BEGIN Provided records

/-- A masked barrier at which no lane of its calm group waited is complete once unit c has every lane of the mask. -/
theorem Group.masked_arrived (hnone : ∀ q, (g.lane q).state ≠ .parked (.barrier .mask)) :
    (g.masked c m).maskArrived m = true ↔
      ∀ q, q < 32 → (g.lane q).gone = false → m.getLsbD (g.rank 0 q) = true → c.lanes.getLsbD q = true := by
  have hwhere : (g.masked c m).where (fun l => l.state != .absent) = g.where fun l => l.state != .absent :=
    mask_ext fun q hq => by rw [Group.where_bit _ _ hq, Group.where_bit _ _ hq, (Group.masked_gone hrunning m hq).2]
  have hparked : ∀ q, q < 32 → (((g.masked c m).lane q).state == .parked (.barrier .mask)) =
      (c.lanes.getLsbD q && m.getLsbD (g.rank 0 q)) := fun q hq => by
    rw [Group.lane_masked c g m hq]
    cases c.lanes.getLsbD q && m.getLsbD (g.rank 0 q) with
    | true => simp
    | false => simp [Issue.moved_state, hnone q]
  simp only [Group.maskArrived, hwhere, Group.rankOf_present, List.all_eq_true, mem_positions]
  constructor
  · intro h q hq hgone hrank
    have hpresent : ((g.lane q).state != .absent) = true :=
      bne_iff_ne.2 fun habsent => by simp [Lane.gone, habsent] at hgone
    have hx := h q ⟨hq, by rw [Group.where_bit _ _ hq]; exact hpresent⟩
    rw [hparked q hq, (Group.masked_gone hrunning m hq).1, hrank, hgone, Bool.and_true] at hx
    exact hx
  · rintro h q ⟨hq, -⟩
    rw [hparked q hq, (Group.masked_gone hrunning m hq).1]
    cases hrank : m.getLsbD (g.rank 0 q) with
    | false => rfl
    | true =>
      cases hgone : (g.lane q).gone with
      | true => rfl
      | false => rw [h q hq hgone hrank]; rfl

end

/-- The group once a masked barrier has completed. -/
def Group.maskPassed (g : Group) : Group := { g.wakeBarrier .mask with barMask := none }

theorem Group.maskPassed_eq (c : Issue) (g : Group) (m : Mask) :
    (g.masked c m).maskPassed = { g with lanes := (g.masked c m).maskPassed.lanes, barMask := none } := by
  unfold Group.maskPassed Group.wakeBarrier Group.masked Group.parkAfter Group.mapLanes
  rfl

theorem Group.lane_maskPassed (c : Issue) (g : Group) (m : Mask) (hnone : ∀ q, (g.lane q).state ≠ .parked (.barrier .mask))
    {q : Nat} (hq : q < 32) : (g.masked c m).maskPassed.lane q =
      if c.lanes.getLsbD q && m.getLsbD (g.rank 0 q) then { c.advance (g.lane q) with state := .active } else c.moved g q := by
  have hlanes : (g.masked c m).maskPassed.lanes = ((g.masked c m).mapLanes ((g.masked c m).atBarrier .mask)
      fun l => { l with state := .active }).lanes := by
    unfold Group.maskPassed Group.wakeBarrier; rfl
  rw [Group.lane_of_lanes hlanes, Group.lane_mapLanes _ _ _ hq, Group.atBarrier, Group.where_bit _ _ hq, Group.lane_masked c g m hq]
  cases hin : c.lanes.getLsbD q && m.getLsbD (g.rank 0 q)
  · simp [Issue.moved_state, hnone q]
  · simp

theorem State.finishMask_some {s : State} {k : Nat} {g : Group} {m : Mask} (hm : g.barMask = some ⟨m, m, none⟩) (unit : DWord)
    (lanes : Mask) : (s.setGroup k g).finishMask k unit lanes =
      s.setGroup k (if g.maskArrived m then g.maskPassed else g) := by
  unfold State.finishMask
  rw [State.tget_setGroup_self]
  simp only [hm]
  cases g.maskArrived m with
  | false => rfl
  | true => exact State.setGroup_setGroup ..

/-- An arrival at a masked barrier completes at most that barrier, where some lane of its group is active afterwards. -/
theorem State.rendezvous_masked {s : State} {k : Nat} {g g' : Group} {tm : Team} (hg : tget s.groups k = some g)
    (ht : tget s.teams g.tid = some tm) (hin : g.tid ∈ tm.cluster) (hcolls : g.colls = [])
    (hjoins : g.joins = Vector.replicate 4 0) {unit : DWord} {lanes : Mask}
    (hm : (s.setGroup k g).finishMask k unit lanes = s.setGroup k g') (htid : g'.tid = g.tid) (hown : g'.kind = .own)
    (hbusy : ∃ q, q < 32 ∧ (g'.lane q).state = .active) : s.rendezvous k unit lanes = s.setGroup k g' := by
  have hg' : tget (s.setGroup k g').groups k = some g' := State.tget_setGroup_self ..
  unfold State.rendezvous
  simp only [hg, Group.finishColls_none hcolls, Group.finishJoins_none hjoins, hm]
  rw [← htid] at ht hin ⊢
  rw [State.finishTeam_busy hg' hown hbusy, State.finishCluster_busy hg' hown hbusy ht hin,
    State.finishRegroup_busy hg' hown hbusy, State.testGather_busy hg' hown hbusy, State.testGather_busy hg' hown hbusy]

/-- The region of a lane that runs closes alike whether it is demoted or active (R327). -/
theorem Issue.closeLane_active (c : Issue) {l : Lane} (h : l.runnable = true) :
    c.closeLane { l with state := .active } = { c.closeLane l with state := .active } := by
  have hactive : ({ l with state := .active } : Lane).runnable = true := rfl
  simp [Issue.closeLane, h, hactive]

/-- What the close of a region makes of a group whose lanes and masked barrier have changed. -/
theorem Group.close_masked {c : Issue} {g g' : Group} {ls : Vector Lane 32} {b : Option BarMask}
    (e : g' = { g with lanes := ls, barMask := b }) :
    g'.close c = { g.closed c with lanes := (g'.close c).lanes, barMask := b } := by
  subst e
  simp [Group.close, Group.closed, Group.mapLanes]

theorem Lane.runnable_advance (c : Issue) (l : Lane) : (c.advance l).runnable = l.runnable :=
  Lane.runnable_of_state (Issue.advance_state c l)

section
variable {s : State} {c : Issue} {g : Group} (h : s.Runs c g) (hcalm : s.Calm g) (hjoins : g.joins = Vector.replicate 4 0)
  (hothers : c.Others g) (hrunning : c.Running g) (hquiet : s.quiet c.gkey) (hk : c.kholds 0 g.u = true)
include h hcalm hjoins hothers hrunning hquiet hk

/-- A BAR.mask that names some lane leaves its group with its lanes inside the mask parked, or past the barrier (R172). -/
theorem barMask_runs (a : USrc) {m : Mask} (hm : (a.get g.u).setWidth 32 = m) (hzero : m ≠ 0) {g₁ g₂ : Group}
    (hnone : ∀ q, (g.lane q).state ≠ .parked (.barrier .mask)) (hg₁ : g.masked c m = g₁)
    (hg₂ : (if g₁.maskArrived m then g₁.maskPassed else g₁) = g₂) :
    exec (.barMask a) s = .next (s.setGroup c.gkey (g₂.close c)) := by
  obtain ⟨hown, _, hcolls, hmask, _, tm, htm, hin⟩ := id hcalm
  have hsame := hg₁ ▸ Group.masked_eq c g m
  have hsame₂ : g₂ = { g₁ with lanes := g₂.lanes, barMask := g₂.barMask } := by
    rw [← hg₂]
    split
    · unfold Group.maskPassed Group.wakeBarrier Group.mapLanes; rfl
    · rfl
  have htid : g₁.tid = g.tid := by rw [hsame]
  have hbusy : ∃ q, q < 32 ∧ (g₂.lane q).state = .active := by
    obtain ⟨q, hq, hout, hact⟩ := hothers
    refine ⟨q, hq, ?_⟩
    rw [← hg₂, ← hg₁]
    split
    · rw [Group.lane_maskPassed c g m hnone hq, hout]; simpa [Issue.moved_state] using hact
    · rw [Group.lane_masked c g m hq, hout]; simpa [Issue.moved_state] using hact
  have hmeet : (s.setGroup c.gkey g₁).rendezvous c.gkey c.addr c.lanes = (s.setGroup c.gkey g₁).setGroup c.gkey g₂ :=
    State.rendezvous_masked (State.tget_setGroup_self ..) (by rw [htid]; exact htm) (by rw [htid]; exact hin)
      (by rw [hsame]; exact hcolls) (by rw [hsame]; exact hjoins)
      (by rw [State.finishMask_some (m := m) (by rw [hsame]), hg₂]) (by rw [hsame₂]) (by rw [hsame₂, hsame]; exact hown) hbusy
  change closingUnit 0 s _ = _
  rw [closingUnit_ok h hk (t := s.setGroup c.gkey g₂)]
  · rw [State.setGroup_close]
  · dsimp only
    rw [hcalm.outsideOnly, hm, if_neg hzero, hquiet.release]
    dsimp only
    simp only [hrunning.stillRunning h.2.2, Group.rankOf_present]
    rw [State.modGroup_some h.2.2, hmask]
    change Except.ok ((s.setGroup c.gkey (g.masked c m)).rendezvous c.gkey c.addr c.lanes) = _
    rw [hg₁, hmeet, State.setGroup_setGroup]

/-- What a BAR.mask leaves (R172). -/
theorem barMask_answers (a : USrc) {m : Mask} (hm : (a.get g.u).setWidth 32 = m)
    (hnone : ∀ q, (g.lane q).state ≠ .parked (.barrier .mask)) :
    let inside := fun q => c.lanes.getLsbD q && m.getLsbD (g.rank 0 q)
    let all := ∀ q, q < 32 → (g.lane q).gone = false → m.getLsbD (g.rank 0 q) = true → c.lanes.getLsbD q = true
    Answers (exec (.barMask a) s) fun t => SameMemory s t ∧ t.teams = s.teams ∧
      (m = 0 ∨ all → GroupBecomes s t c.gkey (g.closed c)
        (fun q => if inside q then { c.movedClosed g q with state := .active } else c.movedClosed g q)) ∧
      (m ≠ 0 → ¬ all → GroupBecomes s t c.gkey { g.closed c with barMask := some ⟨m, m, none⟩ }
        (fun q => if inside q then
            if c.lanes.getLsbD q then c.closeLane { c.advance (g.lane q) with state := .parked (.barrier .mask) } else g.lane q
          else c.movedClosed g q)) := by
  intro inside all
  by_cases hzero : m = 0
  · have hrun : exec (.barMask a) s = .next (s.setGroup c.gkey ((g.mapLanes c.lanes c.advance).close c)) := by
      change closingUnit 0 s _ = _
      rw [closingUnit_ok h hk (t := s.advance c), State.advance_runs h, State.setGroup_close]
      dsimp only
      rw [hcalm.outsideOnly, hm, if_pos hzero]
    refine ⟨_, hrun, .of_eq rfl rfl rfl, rfl, fun _ => (GroupBecomes.close (f := c.advance) rfl).congr fun q hq => ?_,
      fun hm => absurd hzero hm⟩
    simp [inside, hzero, Issue.movedClosed]
  · refine ⟨_, barMask_runs h hcalm hjoins hothers hrunning hquiet hk a hm hzero hnone rfl rfl, .of_eq rfl rfl rfl, rfl, ?_, ?_⟩
    · intro hdone
      rw [if_pos ((Group.masked_arrived hrunning m hnone).2 (hdone.resolve_left hzero))]
      have hsame : (g.closed c).barMask = none := hcalm.2.2.2.1
      refine .of_set rfl ((Group.close_masked (b := none) (Group.maskPassed_eq c g m)).trans (by rw [← hsame])) fun q hq => ?_
      rw [Group.lane_close c _ hq, Group.lane_maskPassed c g m hnone hq]
      by_cases hin : c.lanes.getLsbD q = true
      · by_cases hm : m.getLsbD (g.rank 0 q) = true
        · simp only [inside, hin, hm, Bool.and_self, if_true, Issue.movedClosed]
          exact c.closeLane_active ((Lane.runnable_advance c _).trans (hrunning q hq hin))
        · simp only [inside, hin, hm, Bool.and_false, if_true, Bool.false_eq_true, if_false, Issue.moved, Issue.movedClosed]
      · simp only [inside, hin, Bool.false_and, Bool.false_eq_true, if_false, Issue.moved, Issue.movedClosed]
    · intro _ hopen
      rw [if_neg fun harr => hopen ((Group.masked_arrived hrunning m hnone).1 harr)]
      refine .of_set rfl (Group.close_masked (Group.masked_eq c g m)) fun q hq => ?_
      rw [Group.lane_close c _ hq, Group.lane_masked c g m hq]
      by_cases hin : c.lanes.getLsbD q = true
      · by_cases hm : m.getLsbD (g.rank 0 q) = true
        · simp only [inside, hin, hm, Bool.and_self, if_true]
        · simp only [inside, hin, hm, Bool.and_false, if_true, Bool.false_eq_true, if_false, Issue.moved, Issue.movedClosed]
      · simp only [inside, hin, Bool.false_and, Bool.false_eq_true, if_false, Issue.moved, Issue.movedClosed]

end

end Sys2Proof.Machine
end

section
/-! PROOF. A team barrier that all lanes of the only group of a team reach completes at once (O19; R171). -/

namespace Sys2Proof.Machine

-- One proof at a time: a compile of the whole text stays within its memory.
set_option Elab.async false

/-- Where one entry of a table passes a test, its update is the one that does. -/
theorem filter_tset {α : Type} {t : Tab α} (hr : rising t = true) {f : Nat × α → Bool} {k : Nat} {v w : α}
    (h : t.filter f = [(k, w)]) (hv : f (k, v) = true) : (tset t k v).filter f = [(k, v)] := by
  induction t with
  | nil => cases h
  | cons x t ih =>
    obtain ⟨a, y⟩ := x
    obtain ⟨hlt, hrt⟩ := (rising_cons (a, y) t).1 hr
    have hin : (k, w) ∈ ((a, y) :: t).filter f := h ▸ List.mem_singleton.2 rfl
    unfold tset
    by_cases hk : k = a
    · subst hk
      rw [if_pos rfl, List.filter_cons_of_pos hv]
      by_cases hy : f (k, y) = true
      · rw [List.filter_cons_of_pos hy] at h
        rw [(List.cons.inj h).2]
      · rw [List.filter_cons_of_neg hy] at hin
        exact absurd (hlt _ (List.mem_filter.1 hin).1) (Nat.lt_irrefl k)
    · have hak : a < k := by
        obtain e | e := List.mem_cons.1 (List.mem_filter.1 hin).1
        · exact absurd (congrArg Prod.fst e) hk
        · exact hlt _ e
      rw [if_neg hk, if_neg (Nat.lt_asymm hak)]
      by_cases hy : f (a, y) = true
      · rw [List.filter_cons_of_pos hy] at h
        exact absurd (congrArg Prod.fst (List.cons.inj h).1).symm hk
      · rw [List.filter_cons_of_neg hy] at h ⊢
        exact ih hrt h

theorem State.ownGroups_setGroup {s : State} {k : Nat} {g g' : Group} (hr : rising s.groups = true)
    (h : s.ownGroups g.tid = [(k, g)]) (htid : g'.tid = g.tid) (hown : g'.kind = .own) :
    (s.setGroup k g').ownGroups g.tid = [(k, g')] :=
  filter_tset hr h (by simp [htid, hown])

/-- An arrival completes at most the team barrier, where some lane of its group is active after it. -/
theorem State.rendezvous_team {s u : State} {k : Nat} {g g' : Group} {tm : Team} (hg : tget s.groups k = some g)
    (hcolls : g.colls = []) (hjoins : g.joins = Vector.replicate 4 0) (hmask : g.barMask = none) {unit : DWord} {lanes : Mask}
    (hfin : (s.setGroup k g).finishTeam g.tid k unit lanes = u) (hu : tget u.groups k = some g') (htid : g'.tid = g.tid)
    (hown : g'.kind = .own) (hbusy : ∃ q, q < 32 ∧ (g'.lane q).state = .active) (hteam : tget u.teams g.tid = some tm)
    (hin : g.tid ∈ tm.cluster) : s.rendezvous k unit lanes = u := by
  unfold State.rendezvous
  simp only [hg, Group.finishColls_none hcolls, Group.finishJoins_none hjoins]
  rw [State.finishMask_none (State.tget_setGroup_self ..) hmask, hfin]
  rw [← htid] at hteam hin ⊢
  rw [State.finishCluster_busy hu hown hbusy hteam hin, State.finishRegroup_busy hu hown hbusy,
    State.testGather_busy hu hown hbusy, State.testGather_busy hu hown hbusy]
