-- ==== Sys2Proof/Word.lean ====
section
/-! DEFINITION. The word types of the LD2416: bytes, 32-bit words, host tags, tickets and slot numbers. -/

namespace Sys2Proof

/-- A byte, the unit of system memory (00_scope.md, Sizes and addresses). -/
abbrev Byte := BitVec 8

/-- A 32-bit register value or a 32-bit byte address (00_scope.md, Sizes and addresses). -/
abbrev Word := BitVec 32

/-- The host's 16-bit tag (R44). -/
abbrev Tag := BitVec 16

/-- A ticket, a 32-bit count with wrap (R74). -/
abbrev Ticket := BitVec 32

/-- A slot number, 0 to 63 (R41, R184). -/
abbrev Slot := Fin 64

end Sys2Proof
end

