-- ==== Sys2Proof/Machine/Ops.lean ====
section
/-! DEFINITION. The named operations over memory, units, slots, the fault record and the waiting appenders. -/

namespace Sys2Proof.Machine

/-! ### Memory -/

/-- What a byte that nothing has written reads as (log entry 5). -/
def unlistedByte : Byte := 0#8

/-- One byte of memory. -/
def Memory.read : Memory → Nat → Byte
  | [], _ => unlistedByte
  | (k, v) :: rest, a => if k = a then v else Memory.read rest a

/-- One byte written, keeping addresses rising and no entry equal to what an unlisted address reads as. -/
def Memory.write : Memory → Nat → Byte → Memory
  | [], a, b => if b = unlistedByte then [] else [(a, b)]
  | (k, v) :: rest, a, b =>
    if a < k then (if b = unlistedByte then (k, v) :: rest else (a, b) :: (k, v) :: rest)
    else if a = k then (if b = unlistedByte then rest else (a, b) :: rest)
    else (k, v) :: Memory.write rest a b

/-- The canonical form: addresses strictly rising, no entry equal to what an unlisted address reads as. -/
abbrev Memory.wf (m : Memory) : Prop :=
  m.Pairwise (fun c d => c.1 < d.1) ∧ ∀ c ∈ m, c.2 ≠ unlistedByte

/-- The bytes at addresses a to a + n − 1. -/
def Memory.readBytes (m : Memory) (a n : Nat) : List Byte :=
  (List.range n).map fun i => Memory.read m (a + i)

/-- The bytes written from address a upward. -/
def Memory.writeBytes (m : Memory) (a : Nat) : List Byte → Memory
  | [] => m
  | b :: bs => Memory.writeBytes (Memory.write m a b) (a + 1) bs

/-- The host's writes, oldest first (log entry 4). -/
def Memory.hostWrote (m : Memory) : HostWrites → Memory
  | [] => m
  | (a, b) :: ws => Memory.hostWrote (Memory.write m a.toNat b) ws

/-- A write that failed or was abandoned: of its bytes memory took all, some or none (R131); the free value says which
(log entry 6). -/
def Memory.writeUnsure (m : Memory) (a free : Nat) : List Byte → Memory
  | [] => m
  | b :: bs => Memory.writeUnsure (if Config.memoryTook free then Memory.write m a b else m) (a + 1) (free + 1) bs

/-- A little-endian number (00_scope.md, Sizes and addresses). -/
def leNat : List Byte → Nat
  | [] => 0
  | b :: bs => b.toNat + 256 * leNat bs

/-- The n little-endian bytes of a number. -/
def leBytes : Nat → Nat → List Byte
  | 0, _ => []
  | n + 1, v => BitVec.ofNat 8 v :: leBytes n (v / 256)

/-- The little-endian field of n bytes at an address or at an offset of a record. -/
def Memory.number (m : Memory) (a n : Nat) : Nat := leNat (Memory.readBytes m a n)

/-- A range divided at the block line it crosses (R110, R112): one part, or the lower part and then the higher. -/
def splitAtBlock (address size : Nat) : List (Nat × Nat) :=
  if address % Config.blockBytes + size ≤ Config.blockBytes then [(address, size)]
  else
    let lower := Config.blockBytes - address % Config.blockBytes
    [(address, lower), (address + lower, size - lower)]

/-- Two byte ranges share a byte. -/
def rangesOverlap (a n b m : Nat) : Bool := a < b + m && b < a + n

/-! ### Units -/

/-- The unit of a number. -/
def State.unit (s : State) : UnitId → CalcUnit
  | .unit0 => s.unit0
  | .unit1 => s.unit1

/-- The state with one unit replaced. -/
def State.setUnit (s : State) (u : UnitId) (c : CalcUnit) : State :=
  match u with
  | .unit0 => { s with unit0 := c }
  | .unit1 => { s with unit1 := c }

/-- The unit is IDLE (R105). -/
def CalcUnit.isIdle (c : CalcUnit) : Bool :=
  match c.activity with
  | .idle => true
  | .iterating .. | .ending .. => false

/-- The slot of the unit's job, in ITERATING or ENDING (R64). -/
def CalcUnit.slot? (c : CalcUnit) : Option Slot :=
  match c.activity with
  | .idle => none
  | .iterating job .. => some job.slot
  | .ending item => some item.slot

/-- The ticket and priority of the unit's job, as the Dispatcher knows them (chapter 5, opening). -/
def CalcUnit.runs? (c : CalcUnit) : Option (Ticket × Priority) :=
  match c.activity with
  | .idle => none
  | .iterating job .. => some (job.ticket, job.priority)
  | .ending item => some (item.ticket, item.priority)

/-- A unit that drops its job (R122): idle, mark clear, no abort on its way; its cells are not observable. -/
def CalcUnit.dropped (c : CalcUnit) : CalcUnit :=
  { c with activity := .idle, parkMark := false, abortDue := false }

/-! ### Slots -/

/-- The slot of the intake item (R67). -/
def Intake.itemSlot? (i : Intake) : Option Slot :=
  match i.activity with
  | .idle | .sweeping _ => none
  | .taking item | .nullTake item => some item.slot

/-- The slots with an entry or marker on a pending list (R63). -/
def Intake.pendingSlots (i : Intake) : List Slot := i.urgent.map (·.slot) ++ i.normal.map (·.slot)

/-- The slot has an ordinary entry, not an abort marker, on a pending list (R65, R78). -/
def Intake.hasOrdinary (i : Intake) (slot : Slot) : Bool :=
  (i.urgent ++ i.normal).any fun e => e.slot = slot && e.source ≠ .abort

/-- The slot has an abort marker on the urgent list (R78). -/
def Intake.hasMarker (i : Intake) (slot : Slot) : Bool :=
  i.urgent.any fun e => e.slot = slot && e.source = .abort

/-- The slots of the COMPLETION entries in the writer buffer (R64). -/
def Writer.completionSlots (w : Writer) : List Slot :=
  w.buffer.filterMap fun
    | .completion item _ => some item.slot
    | .state .. | .destination .. => none

/-- Every place that holds a slot number, place by place (R64). -/
def State.heldSlots (s : State) : List Slot :=
  s.intake.pendingSlots ++ s.intake.itemSlot?.toList ++ (s.dispatcher.staged.map (·.job.slot)).toList ++
  s.unit0.slot?.toList ++ s.unit1.slot?.toList ++ s.dispatcher.parked.map (·.job.slot) ++
  s.writer.completionSlots ++ s.notifier.harvest.map (·.slot)

/-- The slot is held by the device (R64). -/
def State.holds (s : State) (slot : Slot) : Bool := s.heldSlots.contains slot

/-- The slot count of the loaded configuration; without one no slot is configured. -/
def State.slotCount (s : State) : Nat :=
  match s.control.config with
  | some c => c.slotCount
  | none => 0

/-- The address of a slot of a configuration (R41). -/
def Configuration.slotAddress (c : Configuration) (slot : Slot) : Nat :=
  c.slotBase.toNat + Config.slotBytes * slot.val

/-! ### Control Port -/

/-- CONTROL and POST writes reach the device: RST released and no command reset waiting (R179, R180). -/
def State.takesCommands (s : State) : Bool := !s.control.rst && !s.control.resetWait

/-- Internal acts go on: RST released and no command reset waiting (R179, R180). -/
def State.acts (s : State) : Bool := s.takesCommands

/-- The command outcome set (R169). -/
def State.answer (s : State) (outcome : CommandOutcome) : State :=
  { s with control.outcome := outcome }

/-- A fault report fills an empty record and sets the FAULT flag, or sets MORE (R177, R153). -/
def State.report (s : State) (r : FaultReport) : State :=
  match s.control.faultRecord with
  | none => { s with control.faultRecord := some r, notifier.flags.fault := true }
  | some _ => { s with control.more := true }

/-! ### Tickets -/

/-- The ticket was issued before the other, by the order of the outstanding set and not by value (R87). -/
def Dispatcher.earlier (d : Dispatcher) (t u : Ticket) : Bool :=
  d.outstanding.idxOf t < d.outstanding.idxOf u

/-- The record of a ticket (R139). -/
def Writer.record? (w : Writer) (t : Ticket) : Option TicketRecord := w.table.find? (·.ticket = t)

/-- The recorded failure of a ticket (R141). -/
def Writer.failure? (w : Writer) (t : Ticket) : Option (Nat × Nat) := (w.record? t).bind (·.failure)

/-- A record of the ticket changed. -/
def Writer.updateRecord (w : Writer) (t : Ticket) (f : TicketRecord → TicketRecord) : Writer :=
  { w with table := w.table.map fun r => if r.ticket = t then f r else r }

/-! ### Appending to the writer buffer -/

/-- An appender that presents its entries stands behind those that presented before it; one that already waits keeps
its place (R138; log entry 9). -/
def State.present (s : State) (a : Appender) : State :=
  if s.writer.waiters.contains a then s else { s with writer.waiters := s.writer.waiters ++ [a] }

/-- The appender is the earliest waiter and its n entries fit (R138). -/
def State.admits (s : State) (a : Appender) (n : Nat) : Bool :=
  s.acts && s.writer.waiters.head? = some a && s.writer.buffer.length + n ≤ Config.writerPlaces

/-- The intake item whose checks are complete, with its verdict (R75). -/
def Intake.judged? (i : Intake) : Option (IntakeItem × Verdict) :=
  match i.activity with
  | .idle | .sweeping _ => none
  | .taking item | .nullTake item =>
    match item.phase with
    | .judged v => some (item, v)
    | .block0 | .further _ _ | .handing _ _ => none

/-- The intake item whose TAKEN entry is appended, with its ticket and verdict (R76). -/
def Intake.handing? (i : Intake) : Option (IntakeItem × Ticket × Verdict) :=
  match i.activity with
  | .idle | .sweeping _ => none
  | .taking item | .nullTake item =>
    match item.phase with
    | .handing t v => some (item, t, v)
    | .block0 | .further _ _ | .judged _ => none

/-- How many entries the appender has to append now: Intake its TAKEN entry when the ticket is free or its completion item
(R75, R76), the Dispatcher an item (R96 to R98), a unit the entries of its issue or its completion item (R112, R116). -/
def State.entriesDue (s : State) : Appender → Option Nat
  | .intake =>
    if s.intake.handing?.isSome || s.intake.judged?.isSome && !s.dispatcher.outstanding.contains s.intake.takeCounter then
      some 1
    else none
  | .dispatcher => if s.dispatcher.items.isEmpty then none else some 1
  | .unit u =>
    match (s.unit u).activity with
    | .iterating _ _ _ (.issuing r) => some r.writes.length
    | .ending _ => some 1
    | .iterating _ _ _ (.fetching _ _) | .idle => none

/-- The waiters of a list, earliest first, whose entries join a buffer with so much room one after another, for as long as
each fits in turn (R138). -/
def State.joinersOf (s : State) (room : Nat) : List Appender → List Appender
  | [] => []
  | a :: rest =>
    match s.entriesDue a with
    | some n => if n ≤ room then a :: s.joinersOf (room - n) rest else []
    | none => []

/-- The waiters whose entries join the buffer at once (R138). -/
def State.joiners (s : State) : List Appender :=
  s.joinersOf (Config.writerPlaces - s.writer.buffer.length) s.writer.waiters

/-- The entries at the tail of the buffer, and the wait of their appender at its end (R138). -/
def State.append (s : State) (a : Appender) (entries : List WriterEntry) : State :=
  { s with writer.buffer := s.writer.buffer ++ entries, writer.waiters := s.writer.waiters.erase a }

end Sys2Proof.Machine
end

END Provided records

- Work task -
Look above for the line holding "have hwhere : (g.masked" and the line holding "theorem Group.maskPassed_eq (c". Retype both, and every line between them, word for word and nothing else.

- Written answer -
  have hwhere : (g.masked c m).where (fun l => l.state != .absent) = g.where fun l => l.state != .absent :=
    mask_ext fun q hq => by rw [Group.where_bit _ _ hq, Group.where_bit _ _ hq, (Group.masked_gone hrunning m hq).2]
  have hparked : ∀ q, q < 32 → (((g.masked c m).lane q).state == .parked (.barrier .mask)) =
      (c.lanes.getLsbD q && m.getLsbD (g.rank 0 q)) := fun q hq => by
    rw [Group.lane_masked c g m hq]
    cases c.lanes.getLsbD q && m.getLsbD (g.rank 0 q) with
    | true => simp
    | false => simp [Issue.moved_state, hnone q]
  simp only [Group.maskArrived, hwhere, Group.rankOf_present, List.all_eq_true, mem_positions]
  constructor
  · intro h q hq hgone hrank
    have hpresent : ((g.lane q).state != .absent) = true :=
      bne_iff_ne.2 fun habsent => by simp [Lane.gone, habsent] at hgone
    have hx := h q ⟨hq, by rw [Group.where_bit _ _ hq]; exact hpresent⟩
    rw [hparked q hq, (Group.masked_gone hrunning m hq).1, hrank, hgone, Bool.and_true] at hx
    exact hx
  · rintro h q ⟨hq, -⟩
    rw [hparked q hq, (Group.masked_gone hrunning m hq).1]
    cases hrank : m.getLsbD (g.rank 0 q) with
    | false => rfl
    | true =>
      cases hgone : (g.lane q).gone with
      | true => rfl
      | false => rw [h q hq hgone hrank]; rfl

end

/-- The group once a masked barrier has completed. -/
def Group.maskPassed (g : Group) : Group := { g.wakeBarrier .mask with barMask := none }

theorem Group.maskPassed_eq (c : Issue) (g : Group) (m : Mask) :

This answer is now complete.